‘From Above and Below’ was an event I recently curated at the Mosaic Rooms in London, which brought together a series of investigations into the shifting parameters of contemporary warfare. The intention of the event was not only to convey the position or physical viewpoint – from above – which the state apparatus utilises as part of modern day conflict, exemplified by the use of armed drones and aerial bombing. But in particular the focus of the event was on the position – from below – mobilising the domestic arena as a platform, and as a material and human register of a perceivable external threat. The presented works each explored a condition that occurs through the multi-scalar effects of war, where a violent interpenetration of private and public spheres takes place. With the proposition to better understand the effect of being positioned ‘From Above and Below’ and to analyse the transformations this doubled condition might create, as it impacts directly upon the sensitive and difficult nature of the territorial subject, especially the human subject within the home.

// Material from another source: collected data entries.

/-! ### The order of the patterns is the order of the values -/

/-- The next pattern is one more on the grid of the pattern's exponent part, a carry included. -/
theorem unitsOfMag_strictMono : StrictMono unitsOfMag := by
  refine strictMono_nat_of_lt_succ fun m => ?_
  obtain ⟨c, e, hc, he, rfl⟩ := exists_exponent_significand m
  rw [Nat.add_assoc, unitsOfMag_exponent_significand hc.le he, unitsOfMag_exponent_significand hc (by omega)]
  exact Nat.mul_lt_mul_of_pos_right (Nat.lt_succ_self c) (by positivity)

theorem units_lt_units_iff {a b : F64} : units a < units b ↔ mag a < mag b := unitsOfMag_strictMono.lt_iff_lt

theorem units_inj_iff {a b : F64} : units a = units b ↔ mag a = mag b := unitsOfMag_strictMono.injective.eq_iff

theorem units_eq_zero_iff {x : F64} : units x = 0 ↔ mag x = 0 := unitsOfMag_strictMono.injective.eq_iff (b := 0)

theorem toInt_lt_toInt_iff {a b : F64} : toInt a < toInt b ↔ key a < key b := by
  have hlt := units_lt_units_iff (a := a) (b := b)
  have hgt := units_lt_units_iff (a := b) (b := a)
  have ha := units_eq_zero_iff (x := a)
  have hb := units_eq_zero_iff (x := b)
  unfold toInt key
  split_ifs <;> omega

theorem toRat_lt_toRat_iff {a b : F64} : toRat a < toRat b ↔ key a < key b := by
  rw [toRat, toRat, div_lt_div_iff_of_pos_right unit_cast_pos, Int.cast_lt, toInt_lt_toInt_iff]

theorem toRat_le_toRat_iff {a b : F64} : toRat a ≤ toRat b ↔ key a ≤ key b := by
  rw [← not_lt, toRat_lt_toRat_iff, not_lt]

theorem toRat_inj_iff {a b : F64} : toRat a = toRat b ↔ key a = key b := by
  rw [le_antisymm_iff, toRat_le_toRat_iff, toRat_le_toRat_iff, ← le_antisymm_iff]

/-- Settles O55: each comparison is one of the keys, which are ordered as the values are. -/
theorem comparisonsFollowValues : Obligations.ComparisonsFollowValues := by
  intro a b
  constructor
  · intro ha hb
    have hna := not_isNaN_of_isFinite ha
    have hnb := not_isNaN_of_isFinite hb
    rw [toRat_lt_toRat_iff, toRat_le_toRat_iff, toRat_inj_iff]
    simp [lt, le, eq, hna, hnb]
  · rintro (h | h) <;> simp [lt, le, eq, h]

/-! ### The nearest whole number of a quotient -/

/-- How far the whole number `k` is from `num / den`, in steps of `1 / den`. -/
def gap (num den k : Nat) : Nat := (k * den - num) + (num - k * den)

/-- Below a half the quotient is rounded down, above a half up, and at a half to the even neighbour. -/
theorem divNearestEven_cases {num den : Nat} (hden : 0 < den) : ∃ q r, num = q * den + r ∧ r < den ∧
    ((2 * r < den ∧ divNearestEven num den = q) ∨ (den < 2 * r ∧ divNearestEven num den = q + 1) ∨
      (2 * r = den ∧ (divNearestEven num den = q ∨ divNearestEven num den = q + 1) ∧ divNearestEven num den % 2 = 0)) := by
  refine ⟨num / den, num % den, (Nat.div_add_mod' num den).symm, Nat.mod_lt num hden, ?_⟩
  unfold divNearestEven
  split_ifs <;> omega

/-- A whole number lies on one side of the two neighbours of the quotient. -/
theorem mul_le_or_succ_mul_le (k q den : Nat) : k * den ≤ q * den ∨ (q + 1) * den ≤ k * den := by
  rcases Nat.lt_or_ge q k with h | h
  · exact .inr (Nat.mul_le_mul_right den h)
  · exact .inl (Nat.mul_le_mul_right den h)

/-- No whole number is nearer to the quotient than the rounded one. -/
theorem gap_divNearestEven_le {num den : Nat} (hden : 0 < den) (k : Nat) :
    gap num den (divNearestEven num den) ≤ gap num den k := by
  obtain ⟨q, r, hnum, hr, h⟩ := divNearestEven_cases (num := num) hden
  have hk := mul_le_or_succ_mul_le k q den
  have hsucc := Nat.add_one_mul q den
  unfold gap
  rcases h with ⟨h2, e⟩ | ⟨h2, e⟩ | ⟨h2, e | e, -⟩ <;> rw [e] <;> omega

/-- Where another whole number is as near, the rounded one is even. -/
theorem divNearestEven_even_of_tie {num den k : Nat} (hden : 0 < den) (hne : k ≠ divNearestEven num den)
    (h : gap num den k = gap num den (divNearestEven num den)) : divNearestEven num den % 2 = 0 := by
  obtain ⟨q, r, hnum, hr, hcases⟩ := divNearestEven_cases (num := num) hden
  have hk := mul_le_or_succ_mul_le k q den
  have hsucc := Nat.add_one_mul q den
  have hinj (n : Nat) (hn : k ≠ n) : k * den ≠ n * den := fun e => hn (Nat.eq_of_mul_eq_mul_right hden e)
  have hmul := hinj _ hne
  unfold gap at h
  rcases hcases with ⟨h2, e⟩ | ⟨h2, e⟩ | ⟨-, -, heven⟩
  · rw [e] at h hmul
    omega
  · rw [e] at h hmul
    omega
  · exact heven

/-! ### The rounded magnitude -/

/-- The magnitude of the rounded quotient before overflow, its excess bits replaced by zeros. -/
def roundedUnits (num den : Nat) : Nat :=
  divNearestEven num (den * 2 ^ excessBits (num / den)) * 2 ^ excessBits (num / den)

theorem units_round_eq_min {neg : Bool} {num den : Nat} (hden : 0 < den) (hbig : num / den < 2 ^ 2 ^ 13) :
    units (round neg num den) = min (roundedUnits num den) (unitsOfMag infMag) := units_round hden hbig

theorem gap_mul_two_pow (num den k s : Nat) : gap num den (k * 2 ^ s) = gap num (den * 2 ^ s) k := by
  have h : k * 2 ^ s * den = k * (den * 2 ^ s) := by ring
  rw [gap, gap, h]

/-- A value finer than the grid of the rounded quotient lies below the quotient's first bit, which is nearer. -/
theorem gap_roundedUnits_lt_of_fine {num den c e : Nat} (hden : 0 < den) (hbig : num / den < 2 ^ 2 ^ 13) (hc : c < 2 ^ 53)
    (he : e < excessBits (num / den)) : gap num den (roundedUnits num den) < gap num den (c * 2 ^ e) := by
  have hfirst := (Nat.le_div_iff_mul_le hden).1 (two_pow_excessBits_le hbig (by omega))
  have hnear := gap_divNearestEven_le (num := num) (den := den * 2 ^ excessBits (num / den)) (by positivity) (2 ^ 52)
  rw [← gap_mul_two_pow, ← gap_mul_two_pow, ← pow_add] at hnear
  refine lt_of_le_of_lt hnear ?_
  generalize excessBits (num / den) = s at he hfirst ⊢
  have hlt : c * 2 ^ e * den < 2 ^ (52 + s) * den := by
    refine Nat.mul_lt_mul_of_pos_right ?_ hden
    calc c * 2 ^ e < 2 ^ 53 * 2 ^ e := Nat.mul_lt_mul_of_pos_right hc (by positivity)
      _ = 2 ^ (52 + (e + 1)) := by rw [← pow_add]; congr 1; omega
      _ ≤ 2 ^ (52 + s) := Nat.pow_le_pow_right (by norm_num) (by omega)
  unfold gap
  omega

/-- A value on the grid of the rounded quotient is no nearer, and where it is as near the significand is even. -/
theorem gap_roundedUnits_le_of_coarse {num den c e : Nat} (hden : 0 < den) (he : excessBits (num / den) ≤ e) :
    gap num den (roundedUnits num den) ≤ gap num den (c * 2 ^ e) ∧
      (c * 2 ^ e ≠ roundedUnits num den → gap num den (c * 2 ^ e) = gap num den (roundedUnits num den) →
        divNearestEven num (den * 2 ^ excessBits (num / den)) % 2 = 0) := by
  unfold roundedUnits
  generalize excessBits (num / den) = s at he ⊢
  obtain ⟨d, rfl⟩ := Nat.exists_eq_add_of_le he
  have hgrid : c * 2 ^ (s + d) = c * 2 ^ d * 2 ^ s := by rw [pow_add]; ring
  have hpos : 0 < den * 2 ^ s := by positivity
  rw [hgrid, gap_mul_two_pow, gap_mul_two_pow]
  refine ⟨gap_divNearestEven_le hpos _, fun hne => divNearestEven_even_of_tie hpos ?_⟩
  exact fun heq => hne (congrArg (· * 2 ^ s) heq)

/-- No value is nearer to the quotient than the rounded one. -/
theorem gap_roundedUnits_le {num den n : Nat} (hden : 0 < den) (hbig : num / den < 2 ^ 2 ^ 13) (hn : FiniteMagnitude n) :
    gap num den (roundedUnits num den) ≤ gap num den n := by
  obtain ⟨c, e, hc, -, rfl⟩ := hn
  rcases Nat.lt_or_ge e (excessBits (num / den)) with he | he
  · exact (gap_roundedUnits_lt_of_fine hden hbig hc he).le
  · exact (gap_roundedUnits_le_of_coarse hden he).1

/-- Where another value is as near, the rounded significand is even. -/
theorem significand_even_of_tie {num den n : Nat} (hden : 0 < den) (hbig : num / den < 2 ^ 2 ^ 13) (hn : FiniteMagnitude n)
    (hne : n ≠ roundedUnits num den) (h : gap num den n = gap num den (roundedUnits num den)) :
    divNearestEven num (den * 2 ^ excessBits (num / den)) % 2 = 0 := by
  obtain ⟨c, e, hc, -, rfl⟩ := hn
  rcases Nat.lt_or_ge e (excessBits (num / den)) with he | he
  · exact absurd h (gap_roundedUnits_lt_of_fine hden hbig hc he).ne'
  · exact (gap_roundedUnits_le_of_coarse hden he).2 hne h

/-- The pattern of a finite rounded quotient ends in the last bit of its significand. -/
theorem getLsbD_zero_round {neg : Bool} {num den : Nat} (hfin : isFinite (round neg num den) = true)
    (heven : divNearestEven num (den * 2 ^ excessBits (num / den)) % 2 = 0) : (round neg num den).getLsbD 0 = false := by
  rw [isFinite_iff, mag_round, roundMag] at hfin
  have hmag : mag (round neg num den) % 2 = 0 := by
    rw [mag_round, roundMag]
    omega
  have hlast : (round neg num den).toNat % 2 = 0 := by
    rw [mag] at hmag
    omega
  rw [BitVec.getLsbD, Nat.testBit_zero, hlast]
  rfl

/-! ### Overflow -/

/-- At half a step above an odd number the quotient is rounded up, the number above being even. -/
theorem succ_le_divNearestEven_iff {num den k : Nat} (hden : 0 < den) (hodd : k % 2 = 1) :
    k + 1 ≤ divNearestEven num den ↔ (2 * k + 1) * den ≤ 2 * num := by
  obtain ⟨q, r, hnum, hr, h⟩ := divNearestEven_cases (num := num) hden
  have hhalf : (2 * k + 1) * den = 2 * (k * den) + den := by ring
  have hsucc := Nat.add_one_mul q den
  have hsucc' := Nat.add_one_mul k den
  rcases Nat.lt_trichotomy q k with hlt | rfl | hgt
  · have hle : (q + 1) * den ≤ k * den := Nat.mul_le_mul_right den hlt
    omega
  · omega
  · have hle : (k + 1) * den ≤ q * den := Nat.mul_le_mul_right den hgt
    omega
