-- ==== Sys2Proof/Machine/Receive.lean ====
section
/-! DEFINITION. The receive operations (45_receive.md, rules R340 to R345). -/

namespace Sys2Proof.Machine

/-- `can_read()` (rule R340): clear the three flags, then read FIFO_STATUS; RX_P_NO comes raw from that frame's status
byte. -/
def canRead : Op (Option (BitVec 3)) := do
  clearInterrupts
  let (st, fs) ← readFifo
  tick
  return if fs.rxEmpty then none else some st.rxPNo

/-- The RX FIFO of a packet reported 0 bytes wide may be anything after `read` (U12), within its depth. -/
def openRxFifo : Op Unit := do
  let n ← freshDraw
  modify fun s => s.withPeriph { s.periph with radio :=
    { s.periph.radio with rxFifo := (freeRadio s.params n).rxFifo } }

/-- `read()` (rule R341). With width 0 it sends no payload frame, so it removes nothing itself; what the chip then does
with the packet is open (U12, log entry 25). -/
def readPayload : Op Payload := do
  let (_, d) ← frame .rRxPlWid
  let w := (d.headD 0).toNat
  tick
  if Config.payloadMax < w then
    let _ ← frame .flushRx
    return Payload.empty
  else
    tick
    if w = 0 then
      openRxFifo
      return Payload.empty
    else
      let (_, bytes) ← frame (.rRxPayload w)
      return Payload.ofBytes bytes

/-- `push` for a checked pipe (rule R342). -/
def pushTo (p : Pipe) (d : List Byte) : Op Unit := do
  check (Config.payloadMax < d.length) (raise .payloadTooLarge)
  let (_, fs) ← readFifo
  check fs.txFull (raise .queueFull)
  let _ ← frame (.wAckPayload p d)

/-- `push(pipe, d)` (rule R342). -/
def push (pipe : Byte) (d : List Byte) : Op Unit := do
  tick
  match Pipe.ofNat? pipe.toNat with
  | none => raise (.invalidPipe pipe)
  | some p => pushTo p d

/-- Rule R340. -/
def execCanRead (s : State) : Host.Outcome State Fault Refusal :=
  hostOp .canRead inRx (do
    let p ← canRead
    return .pipe p) s

/-- Rule R341. -/
def execRead (s : State) : Host.Outcome State Fault Refusal :=
  hostOp .read inRx (do
    let p ← readPayload
    return .payload p) s

/-- Rule R342. -/
def execPush (pipe : Byte) (d : List Byte) (s : State) : Host.Outcome State Fault Refusal :=
  hostOp (.push pipe d) inStandbyOrRx (returningUnit (push pipe d)) s

/-- `has_carrier()` (rule R343). -/
def execHasCarrier (s : State) : Host.Outcome State Fault Refusal :=
  hostOp .hasCarrier inRx (do
    let (_, on) ← readReg cdReg 1
    return .bool on) s

/-- `is_empty()` (rule R344): the RX FIFO. -/
def execIsEmpty (s : State) : Host.Outcome State Fault Refusal :=
  hostOp .isEmpty inRx (do
    let (_, fs) ← readFifo
    return .bool fs.rxEmpty) s

/-- `is_full()` (rule R345): the RX FIFO. -/
def execIsFull (s : State) : Host.Outcome State Fault Refusal :=
  hostOp .isFull inRx (do
    let (_, fs) ← readFifo
    return .bool fs.rxFull) s

end Sys2Proof.Machine
end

My motivation in producing this event came as my own doctoral research focuses on the domestic space – the home or the house – as the site where a complex range of values converge. Under threat, the home becomes the site where small-scale actions of preparedness and anticipation take place. These actions mediate the effects of risk and its management into a range of affective and experiential registers realised in the form of taping glass windows or re-enforcing outer walls. My intention is to better understand the way in which the domestic arena forms a relationship between risk observed as an abstract calculus (experienced through the real-estate market), and risk felt as a tangible, bodily threat (experienced within the home). This double articulation of risk (abstract and affective) breeds a tension, which I argue is articulated and registered in the materiality of the architecture of the home itself.
I examine the ways in which multiple perceptions of risk produce contradictory images of the future in Lebanon, by projecting imminent or non-existent possibilities of future threat. By exposing the contradictions operating across these differing modes of perceiving risk within this specific context, I made present the ways in which risks’ unequal distribution contributes to constructing or deconstructing the home as a site of security.
‘From Above and Below’ was realised as a way to reflect upon the key issues that are central to my research practice but that I also believe are of contemporary urgency. In bringing together the six participants in the event, who each explored the subject from different disciplinary viewpoints, I wanted to engage a public debate that would inevitably extend my own understanding and experience into the subject. With the intention to also serve as a way of reminding the audience and those who participated throughout the day, that the violence of conflicts that are both distant to us and that are constituted through a regime of distance, always produce their most complex counter-narratives and effects on the ground.
From the initial conversation with the gallery about these ideas, through the six hours of presentations and discussion that comprised the day, to the final moments of packing away the inconceivable amount of audio and visual equipment it took to make the series of technically complex presentations happen in one space, in one day, I was surprised throughout at the ways in which people engaged in each stage of the project. There is no doubt that the opportunity to realise this event, has fed the imaginable ways I believe it is possible to develop my own PhD research and practice.
Dream Ramlet and Star Ramlet are two large construction projects, one next to the other, situated near the ocean front Corniche, in Beirut. Both use architectural visualisation to wrap the apparently non-active construction sites. This image shows one of the visualisations onsite, with the un-finished building in the background. Helene Kazan, 2014.